I do not want to become a ghost father with better scenery.
I do not want to turn Scotland into a costume for failure.
But I also do not want to confuse staying with virtue if staying only means sinking.
Men do that.
We call it endurance when it is really paralysis.
We call it loyalty when it is really fear.
We call it sacrifice when it is really the refusal to make a decision.
There are seasons when the brave thing is to remain.
There are other seasons when the brave thing is to leave cleanly, humbly, and without pretending the leaving does not hurt.
If I go to Scotland, it cannot be as an escape from fatherhood.
It has to be for fatherhood.
To find work.
To find footing.
To find housing.
To find family.
To find enough peace to become useful again.
A father does not owe his son collapse dressed up as proximity.
He owes him love, truth, effort, and a life that is not constantly falling through the floor.
Of course, distance has a cost.
Any man who pretends otherwise is lying.
You cannot FaceTime your way around absence. You cannot send enough messages to replace being in the stands, in the car, in the kitchen, in the boring ordinary nearness where love usually does its best work.
Presence matters.
A lot of men learn that too late.
But broken nearness has a cost too.
So does chaos.
So does fear.
So does a father who stays physically close but spiritually frantic.
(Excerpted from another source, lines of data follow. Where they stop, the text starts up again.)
-- ==== Sys2Proof/Machine/BerthMake.lean ====
section
/-! DEFINITION. Host commands that make and remove berths and act on their pages: BERTH_CREATE, BERTH_DESTROY, SEG_DEFINE, CELLAR_WRITE,
CELLAR_READ, PAGE_SHARE (R464 to R468). -/

namespace Sys2Proof.Machine

/-- Frame buffer pages per buffer and STRIDE for a class and a format (Table 8-1). -/
def fbSize (cls : Nat) (fb32 : Bool) : Nat × Nat :=
  match cls, fb32 with
  | 0, false => (14, 768)
  | 0, true => (27, 1536)
  | 1, false => (64, 1920)
  | 1, true => (127, 3840)
  | _, false => (254, 3840)
  | _, true => (507, 7680)

/-- Page p of die d is FREE, in a cellar group that is ON, and not in a list of pages already taken. -/
def State.pageFree (s : State) (d : Nat) (taken : List Nat) (p : Nat) : Bool :=
  decide (pageState (s.page d p) = 0) && decide (s.domain d (0x10 + p / 2048) = 0) && !taken.contains p

/-- The lowest-numbered run of n pages that meet a test, searched over the k pages from p on; run is how many just before p meet it. -/
def findRun (ok : Nat → Bool) (n p run : Nat) : Nat → Option Nat
  | 0 => none
  | k + 1 =>
    if ok p then (if run + 1 = n then some (p + 1 - n) else findRun ok n (p + 1) (run + 1) k) else findRun ok n (p + 1) 0 k

/-- First fit of n FREE pages of die d outside a list (R464); a run of none starts at page 0. -/
def State.firstRun (s : State) (d n : Nat) (taken : List Nat) : Option Nat :=
  if n = 0 then some 0 else findRun (s.pageFree d taken) n 0 0 16384

/-- Write zeros to every word of a page (R71). -/
def State.zeroPage (s : State) (d p : Nat) : State :=
  let w := pkgWord d (p * 32768)
  { s with
    mem := s.mem.filter (fun e => !decide (2 * w ≤ e.1 ∧ e.1 < 2 * w + 65536))
    ecc := s.ecc.filter (fun e => !decide (w / 4 ≤ e.1 ∧ e.1 < w / 4 + 8192)) }

/-- A fence of die d, awaited: LG_FENCE shows DONE (R80). -/
def State.fenced (s : State) (d : Nat) : State := s.setFlag (dieAddr d R.LG_FENCE) 1 true

/-- Take n pages from page p: after a fence a slice of one is abandoned, each is zeroed, and its entry written (R71, R80, R464, R520). -/
def State.takePages (s : State) (d p n v : Nat) : State :=
  (List.range n).foldl (fun (t : State) i => ((t.abandonSlice d 6 (p + i)).zeroPage d (p + i)).setPage d (p + i) v) (s.fenced d)

/-- The docks of die d that BERTH_CREATE and BERTH_MIGRATE may choose among: ON, below the profile's count, with a SPARE slot (R23, R464). -/
def State.openDock (s : State) (d k : Nat) : Bool :=
  decide (s.domain d k = 0) && decide ((s.slotsIn d k 1).length < s.prof.berths) && !(s.slotsIn d k 0).isEmpty

/-- The dock of a die with the fewest ACTIVE slots, the lowest number among equals, among docks that meet a test. -/
def State.fewestDock (s : State) (d : Nat) (ok : Nat → Bool) : Option Nat :=
  ((List.range 16).filter ok).foldl (fun (b : Option Nat) k => match b with
    | none => some k
    | some m => if (s.slotsIn d k 1).length < (s.slotsIn d m 1).length then some k else some m) none

/-- The dock that BERTH_CREATE uses, or the status that refuses it (R464, Table 13-4). -/
def State.createDock (s : State) (c : Cmd) : Nat ⊕ Nat :=
  let d := c.b 24 % 8
  if bitOf (c.b 24) 7 then
    if s.domain d (c.b 25) ≠ 0 then .inr 8 else if s.openDock d (c.b 25) then .inl (c.b 25) else .inr 7
  else match s.fewestDock d (fun k => decide (s.domain d k = 0)) with
    | some k => if s.openDock d k then .inl k else .inr 7
    | none => .inr 7

/-- The registers that BERTH_CREATE gives a berth (R464, Table 8-1). -/
def createRegs (c : Cmd) (prof : Profile) (first second page : Nat) (x : Berth) : Berth :=
  let f := c.b 27
  let cfg := f % 4 + (fbSize prof.cls (bitOf f 0)).2 * 2 ^ 16
  let x1 := (x.setReg R.DP_FBCFG cfg).setReg R.DP_FB0BASE (first * 512)
  let x2 := if bitOf f 2 then x1.setReg R.DP_FB1BASE (second * 512) else x1
  let x3 := x2.setReg R.DP_OUTCFG (putBits (x2.reg R.DP_OUTCFG) 2 2 (b2n (bitOf f 2)))
  let x4 := x3.setGov (b2n (bitOf f 3)) (c.p 36 4) (c.p 40 2) (c.p 44 4)
  (x4.setReg R.BM_WATCHCFG (if c.b 26 = 0 then prof.watch else c.b 26)).setReg R.BM_WATCHPAGE page

/-- BERTH_CREATE once its fields have been checked: pages are found and taken, and the berth stands STOPPED (R464). -/
def State.create (s : State) (c : Cmd) (k : Nat) : Res :=
  let d := c.b 24 % 8
  let f := c.b 27
  let own := c.p 28 2
  let per := (fbSize s.prof.cls (bitOf f 0)).1
  let fb := if bitOf f 2 then 2 * per else per
  if s.prof.cap < own + fb + 1 then .err 7
  else match s.firstRun d own [] with
  | none => .err 7
  | some a =>
    let t1 := (List.range own).map (· + a)
    match s.firstRun d fb t1 with
    | none => .err 7
    | some b =>
      let t2 := t1 ++ (List.range fb).map (· + b)
      match s.firstRun d 1 t2 with
      | none => .err 7
      | some h =>
        let (free, s0) := s.draw
        let s1 := s0.takePages d a own (pageEntry c.berth 0 true true true true true false false 1)
        let s2 := s1.takePages d b fb (pageEntry c.berth 0 true false false true true false false 4)
        let s3 := s2.takePages d h 1 (pageEntry (free % 2048) 0 false false false true true false false 3)
        let n := (s3.slotsIn d k 0).headD 0
        let groups := c.p 30 2 + c.p 32 2 * 2 ^ 10 + c.p 34 2 * 2 ^ 20
        let s4 := { s3 with groups := tput s3.groups (d * 2048 + c.berth) (w32 groups) 0 }
        let side : BSide := { beam := { geo := s.prof.geo }, bank := s.fld (dockAddr d k R.MC_CTL) 0 0 }
        let x : Berth := { id := c.berth, die := d, dock := k, slot := n, side := side.setShadowGeo s.prof.geo }
        let y := createRegs c s.prof b (b + per) h x
        let (open_, s5) := s4.draw
        .ok (slotLoc d k n + (if own = 0 then open_ % 65536 else a) * 2 ^ 16 + b * 2 ^ 32) []
          ((s5.setSlot d k n 1).setBerth y)

/-- BERTH_CREATE: the checks of Table 13-4, then the creation. -/
def cmdBerthCreate (s : State) (c : Cmd) : Res :=
  let d := c.b 24 % 8
  let w := c.b 26
  if s.part.berthIds ≤ c.berth ∨ s.hasDie d = false ∨ (bitOf (c.b 24) 7 = true ∧ 16 ≤ c.b 25) then .err 3
  else if (s.berth c.berth).isSome then .err 5
  else if (w ≠ 0 ∧ (w < 8 ∨ 32 < w)) ∨ (bitOf (c.b 27) 3 = true ∧ c.p 40 2 = 0) ∨ 1023 < c.p 30 2 ∨ 1023 < c.p 32 2 ∨ 1023 < c.p 34 2 then
    .err 2
  else match s.createDock c with
    | .inr e => .err e
    | .inl k => s.create c k

/-- BERTH_CREATE: a STOPPED berth is placed and its pages are allocated. -/
def execBerthCreate (c : Cmd) (at_ : Nat) (s : State) : Answer := .next (s.host 0x10 c at_ cmdBerthCreate)

/-- Remove the entries of berth b that meet a test from every stream table. -/
def State.dropEntries (s : State) (b : Nat) (p : Nat → Bool) : State :=
  { s with quays := s.quays.map (fun e =>
      (e.1, { e.2 with table := e.2.table.filter (fun r => !(bitOf (r.2.getD 0 0) 11 && decide (bitsOf (r.2.getD 0 0) 10 0 = b) && p r.1)) })) }

/-- The share groups that some berth of die d names. -/
def State.namedGroups (s : State) (d : Nat) : List Nat :=
  (s.groups.filter (fun e => decide (e.1 / 2048 = d))).flatMap (fun e => s.groupsOf d (e.1 % 2048))

/-- A page leaves a destroyed berth for FREE: its OWNED and FRAME pages and its HARBOUR page; SHARED pages whose group no berth of the die names any
longer (R74). -/
def State.leaves (s : State) (x : Berth) (key v : Nat) : Bool :=
  decide (key / 16384 = x.die) &&
  ((decide (pageState v = 1 ∨ pageState v = 4) && decide (bitsOf v 10 0 = x.id)) ||
   (decide (pageState v = 3) && decide (key % 16384 = x.watchPage)) ||
   (decide (pageState v = 2) && !(s.namedGroups x.die).contains (bitsOf v 20 11)))

/-- Return the pages of a destroyed berth to FREE, the reset value of an entry (R74). -/
def State.freePages (s : State) (x : Berth) : State :=
  let t := { s.fenced x.die with groups := tdel s.groups (x.die * 2048 + x.id) }
  { t with pages := t.pages.filter (fun e => !t.leaves x e.1 e.2.toNat) }.settleRetire

/-- The line of berth b in the line buffer of its dock is discarded. -/
def State.dropLine (s : State) (x : Berth) : State :=
  match (s.pipeOf x.die x.dock).cur with
  | some c => if c.berth = x.id then s.dropCur x.die x.dock else s
  | none => s

/-- BERTH_DESTROY: the berth stops at once, its bindings and items go, its pages and its slot are returned (R465). -/
def State.destroy (s : State) (x : Berth) : State :=
  let s1 := (s.dropEntries x.id (fun _ => true)).dropLine x
  let s2 := (s.lentPins x.id).foldl (fun (t : State) n =>
    t.withLevel 0 (448 + n) (fun u => u.setFlag (R.LG_PIN + 4 * n) 11 false)) s1
  let s3 := { s2 with berths := tdel s2.berths x.id }.freePages x
  if x.parked then s3 else s3.slotToTest x.die x.dock x.slot false

/-- BERTH_DESTROY. -/
def cmdBerthDestroy (s : State) (c : Cmd) : Res := s.onBerth c [0, 1, 2, 3, 4] (fun x => .ok 0 [] (s.destroy x))

/-- BERTH_DESTROY: a berth is removed. -/
def execBerthDestroy (c : Cmd) (at_ : Nat) (s : State) : Answer := .next (s.host 0x11 c at_ cmdBerthDestroy)

/-- A page is OWNED or FRAME for a berth. -/
def State.pageOf (s : State) (x : Berth) (p : Nat) : Bool :=
  let v := s.page x.die p
  decide (pageState v = 1 ∨ pageState v = 4) && decide (bitsOf v 10 0 = x.id)

/-- A page is SHARED in one of a berth's groups. -/
def State.pageShared (s : State) (x : Berth) (p : Nat) : Bool :=
  let v := s.page x.die p
  decide (pageState v = 2 ∧ bitsOf v 20 11 ≠ 0) && (s.groupsOf x.die x.id).contains (bitsOf v 20 11)

/-- The pages of a run of words, one or more. -/
def pagesOf (wa n : Nat) : List Nat :=
  (List.range ((wa + n - 1) / 32768 + 1 - wa / 32768)).map (· + wa / 32768)

/-- Apply a change to a berth's own state from outside: to what runs, to the checkpoint, and to the states that commits will save. -/
def Berth.amend (x : Berth) (f : BSide → BSide) : Berth :=
  { x with
    side := f x.side, ckpt := x.ckpt.map (fun k => { k with side := f k.side })
    ended := x.ended.map (fun r => { r with side := f r.side }) }

/-- The descriptor that SEG_DEFINE names. -/
def segDesc (c : Cmd) : Desc :=
  let f := c.b 25
  { base := c.p 28 4, limit := c.p 26 2, r := bitOf f 0, w := bitOf f 1, x := bitOf f 2, shared := bitOf f 3 }

/-- SEG_DEFINE: the checks of R128 and R466, then the descriptor: at once while the berth has no berth time, else with the next watch (R129). -/
def cmdSegDefine (s : State) (c : Cmd) : Res :=
  let n := c.b 24 % 16
  let z := segDesc c
  s.onBerth c [0, 1, 2, 3, 4] (fun x =>
    if z.base % 64 ≠ 0 ∨ 2 ^ 29 ≤ z.base + z.limit ∨ (z.shared = true ∧ z.w = true) then .err 2
    else if (pagesOf z.base (z.limit + 1)).any (fun p => !s.pageOf x p && !s.pageShared x p) then .err 9
    else if x.hasTime then .later .commit (s.setBerth { x with segDefs := x.segDefs ++ [(n, z)] })
    else .ok 0 [] (s.setBerth (x.amend (fun y => { y with desc := y.desc.set (⟨n % 16, Nat.mod_lt _ (by decide)⟩ : Fin 16) z }))))

/-- SEG_DEFINE: a descriptor is checked and written. -/
def execSegDefine (c : Cmd) (at_ : Nat) (s : State) : Answer := .next (s.host 0x12 c at_ cmdSegDefine)

/-- The cellar groups of a run of words that are not ON. -/
def State.groupsDown (s : State) (d wa n : Nat) : List Nat :=
  (List.range 8).filter (fun g => decide (wa / 2 ^ 26 ≤ g ∧ g ≤ (wa + n - 1) / 2 ^ 26) && decide (s.domain d (0x10 + g) ≠ 0))

/-- The checks that CELLAR_WRITE and CELLAR_READ share (R467), with the return to ON of a group in RET or OFF (R526). -/
def State.cellarCmd (s : State) (c : Cmd) (x : Berth) (ok : Nat → Bool) (body : Nat → Res) : Res :=
  let wa := c.p 24 4
  let n := c.dlen / 2
  if c.dlen % 2 = 1 ∨ c.dlen < 2 ∨ 16777216 < c.dlen then .err 2
  else if 2 ^ 29 < wa + n then .err 3
  else if (pagesOf wa n).any (fun p => !ok p) then .err 9
  else
    let down := s.groupsDown x.die wa n
    if down.isEmpty then body n
    else .later .domain (down.foldl (fun (t : State) g => t.startReturn x.die (0x10 + g)) s)

/-- The harbourmaster's rights on the words of a transfer (R78, R467): a denial is logged and the command answers DENIED with no word moved. -/
def State.asMaster (s : State) (d wa n : Nat) (k : Kind) (body : Res) : Res :=
  match s.firstDenied { cls := 8 } k ((List.range n).map (fun i => pkgWord d (wa + i))) with
  | some (w, t, c) => .fail 9 (s.logViol d { cls := 8 } k t c w)
  | none => body

/-- CELLAR_WRITE: the words of the data block are written as the harbourmaster (R467). -/
def cmdCellarWrite (s : State) (c : Cmd) : Res :=
  s.onBerth c [0, 2, 3, 4] (fun x => s.cellarCmd c x (s.pageOf x) (fun n =>
    let l := sliceD c.data 0 (2 * n) 0
    let ws := (List.range n).map (fun i => w16 (ofLe ((l.drop (2 * i)).take 2)))
    s.asMaster x.die (c.p 24 4) n .write (.ok n [] (s.bankWriteRun x.die (c.p 24 4) ws { cls := 8 }))))

/-- CELLAR_WRITE as it is fetched (R460). -/
def runCellarWrite (s : State) (c : Cmd) : Res := s.atCommit c (cmdCellarWrite s c)

/-- CELLAR_WRITE: host data is written into a berth's pages. -/
def execCellarWrite (c : Cmd) (at_ : Nat) (s : State) : Answer := .next (s.host 0x13 c at_ runCellarWrite)

/-- CELLAR_READ: the words as the cellar holds them at this moment; poisoned ones as 0 with POISON (R467). -/
def cmdCellarRead (s : State) (c : Cmd) : Res :=
  s.onBerth c [0, 1, 2, 3, 4] (fun x => s.cellarCmd c x (fun p => s.pageOf x p || s.pageShared x p) (fun n =>
    let r := (List.range n).foldl (fun (a : (List Byte × Bool) × State) i =>
      match a.2.bankRead x.die (c.p 24 4 + i) { cls := 8 } with
      | (.ok v, t) => ((a.1.1 ++ leBytes 2 v.toNat, a.1.2), t)
      | (.poison, t) => ((a.1.1 ++ [0, 0], true), t)) (([], false), s)
    s.asMaster x.die (c.p 24 4) n .read (.ok (n + b2n r.1.2 * 2 ^ 32) r.1.1 r.2)))

/-- CELLAR_READ: a berth's pages are read to the host. -/
def execCellarRead (c : Cmd) (at_ : Nat) (s : State) : Answer := .next (s.host 0x14 c at_ cmdCellarRead)

/-- A descriptor with W = 1 maps page p. -/
def Desc.mapsW (z : Desc) (p : Nat) : Bool := z.w && decide (z.base / 32768 ≤ p ∧ p ≤ (z.base + z.limit) / 32768)

/-- SHARED pages of a die. -/
def State.sharedPages (s : State) (d : Nat) : Nat :=
  (s.pages.filter (fun e => decide (e.1 / 16384 = d ∧ pageState e.2.toNat = 2))).length

/-- PAGE_SHARE: OWNED pages move to SHARED in a group (R73, R468). -/
def cmdPageShare (s : State) (c : Cmd) : Res :=
  let p := c.p 24 2
  let n := c.p 26 2
  let g := c.p 28 2
  s.onBerth c [0, 2, 3, 4] (fun x =>
    let l := (List.range n).map (· + p)
    let maps := x.side.desc.toList ++ x.segDefs.map (·.2)
    if n = 0 ∨ g = 0 ∨ 1023 < g then .err 2
    else if 16384 < p + n then .err 3
    else if l.any (fun q => !(s.pageOf x q && decide (pageState (s.page x.die q) = 1))) then .err 9
    else if maps.any (fun z => l.any z.mapsW) then .err 6
    else if s.prof.sharepool < s.sharedPages x.die + n then .err 7
    else .ok 0 [] (l.foldl (fun (t : State) q =>
      t.setPage x.die q (putBits (putBits (t.page x.die q) 30 28 2) 20 11 g)) s))

/-- PAGE_SHARE as it is fetched: groups of its pages that are not ON return to ON first (R526); then as R460 gives. -/
def runPageShare (s : State) (c : Cmd) : Res :=
  match cmdPageShare s c with
  | .err e => .err e
  | r => match s.berth c.berth with
    | none => r
    | some x =>
      let down := s.groupsDown x.die (c.p 24 2 * 32768) (c.p 26 2 * 32768)
      if down.isEmpty then s.atCommit c r
      else .later .domain (down.foldl (fun (t : State) g => t.startReturn x.die (0x10 + g)) s)

/-- PAGE_SHARE: OWNED pages move to SHARED. -/
def execPageShare (c : Cmd) (at_ : Nat) (s : State) : Answer := .next (s.host 0x15 c at_ runPageShare)

end Sys2Proof.Machine
end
So does a man who has no plan except to keep surviving in the same burning room and call it love.
I am trying to learn the difference.
Scotland may be home.
Or it may be a place where I remember how to build one.
Either way, the question is not simply, Where can I go?
The question is:
What kind of man would I be going there to become?
Because leaving only matters if it leads to responsibility.
Otherwise it is just geography.
And I am too old now to confuse movement with change.
That is one of the humiliations of middle age.
You discover that the scenery is not the problem.
You can cross an ocean and bring the same fear with you. The same anger. The same debts. The same habits. The same unfinished prayers. The same need to be understood. The same temptation to turn pain into identity.
A new country will not make a new man.
But sometimes a man needs new ground to do old work.
The work of getting up.
The work of finding income.
The work of making peace with ordinary limits.
The work of praying without performing.
The work of becoming safe.
The work of loving a child without making that child responsible for whether his father survives.
That last one matters most.
A son should not have to feel like the anchor holding his father in the world.
He should be allowed to be a son.
Free to grow.
Free to play.
Free to love.
Free to be angry.
Free to change.
Free to miss his father without managing him.
Free to know that his father’s life is his father’s responsibility.
That is part of what leaving, if it happens, has to mean.
Not abandonment.
Responsibility.
Not punishment.
Rebuilding.
Not drama.
Discipline.
A father can say, I am going because I need to become steady.
But then he has to become steady.
He has to work.
He has to answer messages without flooding them.
He has to keep promises.
He has to send what he can.
He has to make a room in his life that is not imaginary.
He has to become the kind of man his son can visit without walking into wreckage.
He has to make home real.
That is the burden.
And perhaps the mercy.
Because home is not merely where you are from.
Home is where love becomes dependable.
It is where the kettle is on.
Where the bed is made.
Where the bills are faced.
Where the door can open.
Where the boy can arrive and not be asked to rescue the man.
I do not know yet where that will be.
Toronto.
Glasgow.
Edinburgh.
Somewhere between the life I had and the life I still have to build.
But I know this much.
If I leave, I cannot leave as a fugitive from love.
I have to leave as a man under orders from it.
And if I stay, I cannot stay as a martyr to my own fear.
I have to stay as a man willing to become useful where he stands.
Either way, the work is the same.
Become steady.
Become truthful.
Become useful.
Become a father whose love makes life lighter, not heavier.
That is the difference between leaving and running.
Running is escape from responsibility.
Leaving, rightly done, is a painful form of it.
And home, if it is ever found, will not be given by geography alone.
It will be built by the man love raises there.